I have two PowerEdge R710 servers, bought in 2010. The first one came up with an error message about a year ago, and today, the other one went down with the exact same error.
E171F PCIe fatal error on Bus 0 Device 4 Function 0.
On the first occation, I found descriptions telling me to shut down the server, drain the power, and remove/reinstall all the add in cards. This did not help at all on the first server, and I haven't bothered doing it on the second one. There is obviously a severe weakness on these servers. Can anyone tell me which component this refers to, so I may replace it?

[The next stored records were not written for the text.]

/-! ### Reports -/

/-- R101, R245. A report word on the report output port is taken by the protocol encoder, and nothing else changes, the report
stream included; the encoder takes the stream's reports in order, each as its own row of the opcode table. That the encoder
is held as a list and that any report word may be presented to it are the model's choice (log 3, log 18). -/
def Obligations.ReportsAppended : Prop :=
  ∀ s : State,
    exec .ready s = .next { s with encoded := s.encoded ++ [.ready] } ∧
    (∀ c v, exec (.stallGuardResult c v) s = .next { s with encoded := s.encoded ++ [.stallGuardResult c.toNat v] }) ∧
    (∀ c cp ct dp dt, positionOk cp = true → tiltOk ct = true → positionOk dp = true → tiltOk dt = true →
      exec (.position c cp ct dp dt) s = .next { s with encoded := s.encoded ++
        [.position c.toNat { position := cp.toNat, tilt := ct.toInt } { position := dp.toNat, tilt := dt.toInt }] }) ∧
    (s.reports[s.taken]? = none → envStep .encode s = .next s) ∧
    (∀ r, s.reports[s.taken]? = some r →
      envStep .encode s = .next { s with encoded := s.encoded ++ [r], taken := s.taken + 1 }) ∧
    (∀ c cur des, s.reports[s.taken]? = some (.position c cur des) → c < 256 → cur.inRange = true → des.inRange = true →
      envStep .encode s = exec (instrOfReport (.position c cur des)) { s with taken := s.taken + 1 })

/-- R101. The word of a report decodes to its row of the opcode table, with the report's own values. -/
def Obligations.ReportWords : Prop :=
  (decode (.rw (reportWord .ready)) = .ok .ready) ∧
    (∀ c v, c < 256 → ∃ k : U8, k.toNat = c ∧ decode (.rw (reportWord (.stallGuardResult c v))) = .ok (.stallGuardResult k v)) ∧
    (∀ c cur des, c < 256 → cur.inRange = true → des.inRange = true →
      ∃ k cp ct dp dt : U8, k.toNat = c ∧ cp.toNat = cur.position ∧ ct.toInt = cur.tilt ∧ dp.toNat = des.position ∧
        dt.toInt = des.tilt ∧ decode (.rw (reportWord (.position c cur des))) = .ok (.position k cp ct dp dt))

/-! ### The dispatcher -/

/-- R194, R196, R213. The endstop path, when the flag is set and the guard interval over: recover, discard the buffer, clear
the generator, driver off, report. -/
def Obligations.EndstopPath : Prop :=
  ∀ (s : State) (c : Nat) (ch : Channel) (e : WState), s.fatal = none → s.chans[c]? = some ch → 1 ≤ s.cfg.qcap →
    s.endstop.getD c false = true → ch.disp.lastReversal + s.cfg.endstopGuard ≤ s.now →
    e.position = (if ch.seq.cur.position < ch.seq.des.position ∨
        (ch.seq.cur.position = ch.seq.des.position ∧ ch.seq.des.tilt < ch.seq.cur.tilt) ∨ ch.seq.cur.position = 100
      then 100 else 0) →
    e.tilt = (if ch.seq.ftq = none then 0 else 90) →
    s.channelStep c =
      { s with
        endstop := s.endstop.set c false
        chans := s.chans.set c
          { ch with
            seq :=
              { ch.seq with
                cur := e, des := e
                queue := [{ quality := .hold, quantity := s.cfg.endstopHoldQuantity, completed := e }] }
            disp := { ch.disp with buf := none }
            en := false
            pending := 0 }
        reports := s.reports ++ [.position c e e] }

/-- R194, R195, R214. A flag that is set inside the guard interval is consumed and lost: the step is the one of the state whose
flag was clear. And whatever else a channel step does, the flag is 0 after it. -/
def Obligations.GuardedTriggerLost : Prop :=
  ∀ (s : State) (c : Nat) (ch : Channel), s.fatal = none → s.chans[c]? = some ch →
    (s.channelStep c).endstop = s.endstop.set c false ∧
    (s.now < ch.disp.lastReversal + s.cfg.endstopGuard →
      s.channelStep c = ({ s with endstop := s.endstop.set c false } : State).channelStep c)

/-- R197, R205, R284. Step 2 with no endstop: `ready` is sampled; when it is true the channel is fed, when it is false nothing
happens. What is sampled is true for a stopped generator, and otherwise the model's next free value (log 7). -/
def Obligations.ReadyGate : Prop :=
  ∀ (s : State) (c : Nat) (ch : Channel), s.fatal = none → s.chans[c]? = some ch → s.noEndstop c ch →
    (s.channelStep c =
      if pgReady (Config.pgReady s.freeAt) ch = true then (s.atFeed c).feed c s.now else s.atFeed c) ∧
    (ch.pending = 0 → pgReady (Config.pgReady s.freeAt) ch = true) ∧
    (ch.pending ≠ 0 → pgReady (Config.pgReady s.freeAt) ch = Config.pgReady s.freeAt)

/-- R198 to R203. Feeding a channel whose buffer holds an instruction is running that instruction's row of the opcode table on
the channel, at the time sampled for the step (log 3, log 17). -/
def Obligations.FeedRunsBuffered : Prop :=
  ∀ (s : State) (c : Nat) (ch : Channel) (m : Motion), s.fatal = none → s.chans[c]? = some ch →
    ch.disp.buf = some m → m.completed.inRange = true →
    exec (instrOfMotion m) { s with sel := c } = .next { s.feed c s.now with sel := c }

/-- R204. Feeding a channel with an empty buffer is the grouped fetch of its sequencer with `TICK_PULSE_BUDGET`: the result is
buffered, nothing is dispatched, and with no result and a stopped generator the driver is switched off. A fatal merge halts
the block instead. -/
def Obligations.FeedFetches : Prop :=
  ∀ (s : State) (c : Nat) (ch : Channel), s.fatal = none → s.chans[c]? = some ch → ch.disp.buf = none →
    ∃ u, exec (.getNextInstructionGrouped s.cfg.tickPulseBudget) { s with sel := c } = .next u ∧
      ((∃ r S, u.fatal = none ∧ u.sopOut = .motion r ∧ u.chans[c]? = some { ch with seq := S } ∧
        s.feed c s.now =
          { s with
            chans := s.chans.set c
              { ch with
                seq := S
                disp := { ch.disp with buf := r }
                en := if r = none ∧ ch.pending = 0 then false else ch.en } }) ∨
      (u.fatal ≠ none ∧ s.feed c s.now = { u with sel := s.sel }))

/-- R191, R193, R262. A channel step leaves every other channel, the other endstop bits, its own channel's watcher and
limit-switch line, the polarity word, the clock, the reader and the rest of the state alone, and emits at most one report. Of
the fault latch and the pass in progress it changes only what a fatal merge does (log 12), and of the model's counter of free
values at most one is used (log 7). -/
def Obligations.ChannelStepFrame : Prop :=
  ∀ (s t : State) (c : Nat), s.channelStep c = t →
    (∀ d, d ≠ c → t.chans[d]? = s.chans[d]? ∧ t.endstop[d]? = s.endstop[d]?) ∧
    (∀ a b, s.chans[c]? = some a → t.chans[c]? = some b → b.watcher = a.watcher ∧ b.line = a.line) ∧
    (∃ rs : List Report, rs.length ≤ 1 ∧ t.reports = s.reports ++ rs) ∧
    ((t.fatal = s.fatal ∧ t.passAt = s.passAt) ∨
      (s.fatal = none ∧ t.fatal = some .mergeOverflow ∧ t.passAt = none)) ∧
    (t.freeAt = s.freeAt ∨ t.freeAt = s.freeAt + 1) ∧
    { t with
      chans := s.chans, endstop := s.endstop, reports := s.reports, fatal := s.fatal, passAt := s.passAt
      freeAt := s.freeAt } = s

/-- R192. `hold_time` is the quotient rounded down: the largest number of time units not longer than the pause. -/
def Obligations.HoldTimeRoundsDown : Prop :=
  ∀ (p : Params) (q : U32), 1 ≤ p.pulseFrequency →
    holdTime p q * p.pulseFrequency ≤ q.toNat * p.timeHz ∧
      q.toNat * p.timeHz < (holdTime p q + 1) * p.pulseFrequency ∧ holdTime p 0#32 = 0

/-- R190. A tick starts a pass, and taking it to its end channel by channel is one `channel_step` for each channel, in
ascending order. -/
def Obligations.PassRunsEveryChannel : Prop :=
  ∀ s : State, s.fatal = none → 1 ≤ s.cfg.nch →
    (State.passStep^[s.cfg.nch]) s.startPass =
      { (List.range s.cfg.nch).foldl State.channelStep s with passAt := none }

/-! ### Around the block -/

/-- R271. The Endstop Watcher: armed and asserted, it sets its bit and waits; waiting and released, it re-arms; otherwise
nothing. -/
def Obligations.WatcherTransitions : Prop :=
  ∀ (s : State) (c : Nat) (ch : Channel), s.fatal = none → s.chans[c]? = some ch →
    (ch.watcher = .armed → ch.line = true → s.watch c =
      { s with endstop := s.endstop.set c true, chans := s.chans.set c { ch with watcher := .waitRelease } }) ∧
    (ch.watcher = .waitRelease → ch.line = false → s.watch c =
      { s with chans := s.chans.set c { ch with watcher := .armed } }) ∧
    ((ch.watcher = .armed ∧ ch.line = false) ∨ (ch.watcher = .waitRelease ∧ ch.line = true) → s.watch c = s)

/-- R90, R92. The reader collects exactly the announced number of bytes before it decodes, and then awaits a length again. The
payload's meaning is a free function (log 9). -/
def Obligations.FramesCollected : Prop :=
  ∀ (s : State) (l : U8) (payload : List U8) (b : U8), s.reader = .awaitLength → l ≠ 0#8 →
    payload.length + 1 = l.toNat →
    ∃ t, readByte l s = .next t ∧ t = { s with reader := .awaitPayload l.toNat [] } ∧
      ∃ u, (payload.foldlM (fun v x => match readByte x v with | .next v' => some v' | _ => none) t) = some u ∧
        readByte b u = applyPayload (payload ++ [b]) s

/-- R91. The outbound frame: length byte, payload, CR, LF, the length counting the two; a payload of more than 253 bytes has
none. -/
def Obligations.OutboundFrames : Prop :=
  ∀ payload : List U8,
    (payload.length ≤ 253 → ∃ l : U8, l.toNat = payload.length + 2 ∧
      outFrame payload = some ([l] ++ payload ++ [0x0D#8, 0x0A#8])) ∧
    (253 < payload.length → outFrame payload = none)

/-! ### Invariants of every step -/

/-- R20 (a sentence the spec marks as derived), R29, R38, R68, R92. Every step keeps the state well-formed. -/
def Obligations.StepKeepsWf : Prop := ∀ s t : State, s.wf → step s = .next t → t.wf

/-- R155 (a sentence the spec marks as derived). No queue ever gets an `Extend` next to a `Retract`. -/
def Obligations.StepKeepsSmoothQueues : Prop :=
  ∀ s t : State, s.wf → s.smoothQueues → step s = .next t → t.smoothQueues

/-- R320 (a sentence the spec marks as derived). While `Hold` is the latched quality the generator stays stopped. -/
def Obligations.StepKeepsHoldDrained : Prop := ∀ s t : State, s.holdDrained → step s = .next t → t.holdDrained

/-- R33, R212, R280. A direction change is recorded with the time of the step that makes it, and time does not go back: no
recorded change lies in the future. -/
def Obligations.StepKeepsTimely : Prop := ∀ s t : State, s.timely → step s = .next t → t.timely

What is the OS on the server? As different OS's have different methods. Bus 0 Device 4 function 0 is referring to something residing on the center riser. Is there anything installed in slot 1 or 2 on the riser? If not then the issue may be with the last slot, the raid controller.
Let us know what you see on the riser and we can go from there.
Riser 2 is empty. Riser 1 has the RAID-controller at the bottom, and a network card in the uppermost slot.
It seems to me, that the server fails whenever I put load on it. It may run for weeks without error, but if I try to actually use it, it fails.
I would say your best bet would be to try pulling that lone network card and seeing if it keeps flagging it. If it keeps doing it at that point my view on it is it's likely either the risers themselves or the raid controller as the error is clearly referencing the expansion slots.
Since the error occurs whenever i put load on the server, and the network card is not used (I use only the four onboard NIC's), I suupose there is not much of a chance that the error disappears if I remove the NIC.
Two identical servers + two indentical errors = hw sucks + my last Dell!